13. D’autre part, M. A ne peut utilement se prévaloir des dispositions de l’article L. 423-23 du code de l’entrée et du séjour des étrangers et du droit d’asile, dès lors qu’il n’a pas sollicité de titre de séjour sur ce fondement et que le préfet n’a pas examiné d’office s’il pouvait prétendre à la délivrance de plein droit d’un titre de séjour sur ce fondement. En tout état de cause, ainsi qu’il a été dit, la décision litigieuse ne porte pas à son droit au respect de sa vie privée et familiale une atteinte disproportionnée en vue des buts poursuivis et le moyen tiré de l’erreur manifeste d’appréciation eu égard à ces dispositions doit être écarté.

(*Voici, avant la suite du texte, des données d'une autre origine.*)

/-- With a button event first, a run accepts it when the event moves the press count. -/
theorem acceptedPresses_of_button {k : Nat} {s t : State} {now : Word} {rest : List Issue} (hstep : step s = .next t)
    (hin : s.incoming = .button now :: rest) : acceptedPresses (k + 1) s =
      if t.buttonPressCount ≠ s.buttonPressCount then now :: acceptedPresses k t else acceptedPresses k t := by
  simp [acceptedPresses, hin, hstep]

/-- A run drains nothing with its first step when that performs no host word. -/
theorem drained_of_not_host {k : Nat} {s t : State} (hstep : step s = .next t)
    (h : ∀ o d, s.incoming ≠ .host o d :: t.incoming) : drained (k + 1) s = drained k t := by
  obtain ⟨hin, -⟩ | ⟨op, hin, -⟩ := step_cases hstep
  · simp [drained, hin, hstep]
  · cases op with
    | host o d => exact absurd hin (h o d)
    | _ => simp [drained, hin, hstep]

/-- With a host word first, a run drains the word's response if it is RDCLR_PRESS. -/
theorem drained_of_host {k : Nat} {s t : State} {o : Opcode} {d : Word} {rest : List Issue} (hstep : step s = .next t)
    (hin : s.incoming = .host o d :: rest) :
    drained (k + 1) s = (if o = 0x3#4 then t.rsp.toNat else 0) + drained k t := by
  simp [drained, hin, hstep]

/-- The button's part of what a run performs begins with its first step only when that performs a button event. -/
theorem buttonPart_take_of_not_button {k : Nat} {s t : State} (hstep : step s = .next t)
    (h : ∀ now, s.incoming ≠ .button now :: t.incoming) :
    buttonPart (s.incoming.take (k + 1)) = buttonPart (t.incoming.take k) := by
  obtain ⟨hin, rfl⟩ | ⟨op, hin, -⟩ := step_cases hstep
  · rw [hin, List.take_nil, List.take_nil]
  · rw [hin, List.take_succ_cons]
    cases op with
    | button now => exact absurd hin (h now)
    | _ => rfl

/-! ### The presses a run accepts are those of the debounce filter -/

/-- The debounce filter on a list of times: a time less than 150 units after the last one kept is dropped (R111 to R113). -/
def acceptedTimes : Word → List Word → List Word
  | _, [] => []
  | last, now :: rest =>
    if (now - last).toNat < 150 then acceptedTimes last rest else now :: acceptedTimes now rest

/-- The times the filter keeps are spaced by the window. -/
theorem debounced_acceptedTimes (last : Word) (times : List Word) : debounced last (acceptedTimes last times) = true := by
  induction times generalizing last with
  | nil => rfl
  | cons now rest ih =>
    rw [acceptedTimes]
    split
    case isTrue => exact ih last
    case isFalse h => rw [debounced, ih, Bool.and_true, decide_eq_true_eq]; omega

/-- Over any run the presses accepted are those the filter keeps of the button's own times, whatever else is performed, and
the last of them is recorded. -/
theorem acceptedPresses_eq_acceptedTimes {k : Nat} {s t : State} (h : runFor k s = .next t) :
    acceptedPresses k s = acceptedTimes s.lastButtonEventTime (buttonPart (s.incoming.take k)) ∧
      t.lastButtonEventTime = (acceptedPresses k s).getLastD s.lastButtonEventTime := by
  induction k generalizing s with
  | zero =>
    cases h
    exact ⟨rfl, rfl⟩
  | succ k ih =>
    obtain ⟨u, hstep, hrest⟩ := exists_step_of_runFor_succ h
    obtain ⟨hpresses, htime⟩ := ih hrest
    by_cases hbutton : ∃ now, s.incoming = .button now :: u.incoming
    · obtain ⟨now, hin⟩ := hbutton
      rw [acceptedPresses_of_button hstep hin, hin, List.take_succ_cons, buttonPart, acceptedTimes]
      obtain ⟨hlt, hcount, hlast⟩ | ⟨hle, hcount, hnow⟩ := step_button_cases hstep hin
      · rw [if_neg (not_not.2 hcount), if_pos hlt, ← hlast]
        exact ⟨hpresses, htime⟩
      · rw [hnow] at hpresses htime
        rw [if_pos (hcount ▸ pressCount_add_one_ne _), if_neg (not_lt.2 hle), ← hpresses, List.getLastD_cons]
        exact ⟨rfl, htime⟩
    · have hbutton' := not_exists.1 hbutton
      rw [acceptedPresses_of_not_button hstep hbutton', buttonPart_take_of_not_button hstep hbutton',
        ← (step_keeps_presses hstep hbutton').1]
      exact ⟨hpresses, htime⟩

/-- Settles O35: the accepted presses are the times the debounce filter keeps, and those are spaced. -/
theorem acceptedPressesAreSpacedByTheWindow : Obligations.AcceptedPressesAreSpacedByTheWindow := by
  intro k s t hrun
  obtain ⟨hpresses, htime⟩ := acceptedPresses_eq_acceptedTimes hrun
  rw [← List.getLastD_eq_getLast?, hpresses]
  exact ⟨debounced_acceptedTimes _ _, hpresses ▸ htime⟩

/-- Orders of two parts, one after the other, are an order of both (R58). -/
theorem isOrderOf_append {p q : Pending} {a b : List Issue} (ha : IsOrderOf p a) (hb : IsOrderOf q b) :
    IsOrderOf ⟨p.host ++ q.host, p.encoder ++ q.encoder, p.button ++ q.button, p.ticks + q.ticks⟩ (a ++ b) := by
  obtain ⟨ha1, ha2, ha3, ha4⟩ := ha
  obtain ⟨hb1, hb2, hb3, hb4⟩ := hb
  rw [IsOrderOf, hostPart_append, encoderPart_append, buttonPart_append, tickPart_append, ha1, ha2, ha3, ha4, hb1, hb2,
    hb3, hb4]
  exact ⟨rfl, rfl, rfl, rfl⟩

theorem isOrderOf_hosts (words : List (Opcode × Word)) :
    IsOrderOf ⟨words, [], [], 0⟩ (words.map fun w => Issue.host w.1 w.2) := by
  induction words with
  | nil => exact ⟨rfl, rfl, rfl, rfl⟩
  | cons w words ih =>
    obtain ⟨hhost, hothers⟩ := ih
    exact ⟨congrArg (w :: ·) hhost, hothers⟩

theorem isOrderOf_encoders (samples : List Sample) : IsOrderOf ⟨[], samples, [], 0⟩ (samples.map Issue.encoder) := by
  induction samples with
  | nil => exact ⟨rfl, rfl, rfl, rfl⟩
  | cons x samples ih =>
    obtain ⟨hhost, hencoder, hothers⟩ := ih
    exact ⟨hhost, congrArg (x :: ·) hencoder, hothers⟩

Sur la décision portant obligation de quitter le territoire français :
14. Aux termes de l’article L. 613-1 du code de l’entrée et du séjour des étrangers et du droit d’asile, dans sa version applicable au litige : « La décision portant obligation de quitter le territoire français est motivée / Dans le cas prévu au 3° de l’article L. 611-1, la décision portant obligation de quitter le territoire français n’a pas à faire l’objet d’une motivation distincte de celle de la décision relative au séjour. () ». Aux termes de l’article L. 611-1 du même code : " L’autorité administrative peut obliger un étranger à quitter le territoire français lorsqu’il se trouve dans les cas suivants : / () 3° L’étranger s’est vu refuser la délivrance d’un titre de séjour, le renouvellement du titre de séjour, du document provisoire délivré à l’occasion d’une demande de titre de séjour ou de l’autorisation provisoire de séjour qui lui avait été délivré ou s’est vu retirer un de ces documents ; () ".
15. Dès lors que la décision faisant obligation à M. A de quitter le territoire français, qui vise le 3° de l’article L. 611-1 du code de l’entrée et du séjour des étrangers et du droit d’asile, a été prise sur le fondement d’un refus de titre de séjour lui-même motivé ainsi qu’il a été dit au point 5 de la présente ordonnance, elle n’avait pas à faire l’objet d’une motivation distincte. Le moyen doit, par suite, être écarté.
16. Il résulte de tout ce qui précède que la requête d’appel de M. A est manifestement dépourvue de fondement. Dès lors, ses conclusions présentées à fin d’annulation et d’injonction sous astreinte peuvent être rejetées en application du dernier alinéa de l’article R. 222-1 du code de justice administrative. Il en va de même, par voie de conséquence, des conclusions tendant à l’application des dispositions de l’article L. 761-1 du code de justice administrative et du deuxième alinéa de l’article 37 de la loi du 10 juillet 1991.
O R D O N N E :
Article 1er : La requête de M. A est rejetée.
Article 2 : La présente ordonnance sera notifiée à M. B A et au ministre de l’intérieur.
Copie en sera adressée au préfet de la Haute-Garonne.
Fait à Toulouse, le 19 mars 2025.
Le président de la 1ère chambre,
Signé
É. Rey-Bèthbéder
La République mande et ordonne au ministre de l’intérieur, en ce qui le concerne, ou à tous commissaires de justice à ce requis, en ce qui concerne les voies de droit commun contre les parties privées, de pourvoir à l’exécution de la présente ordonnance.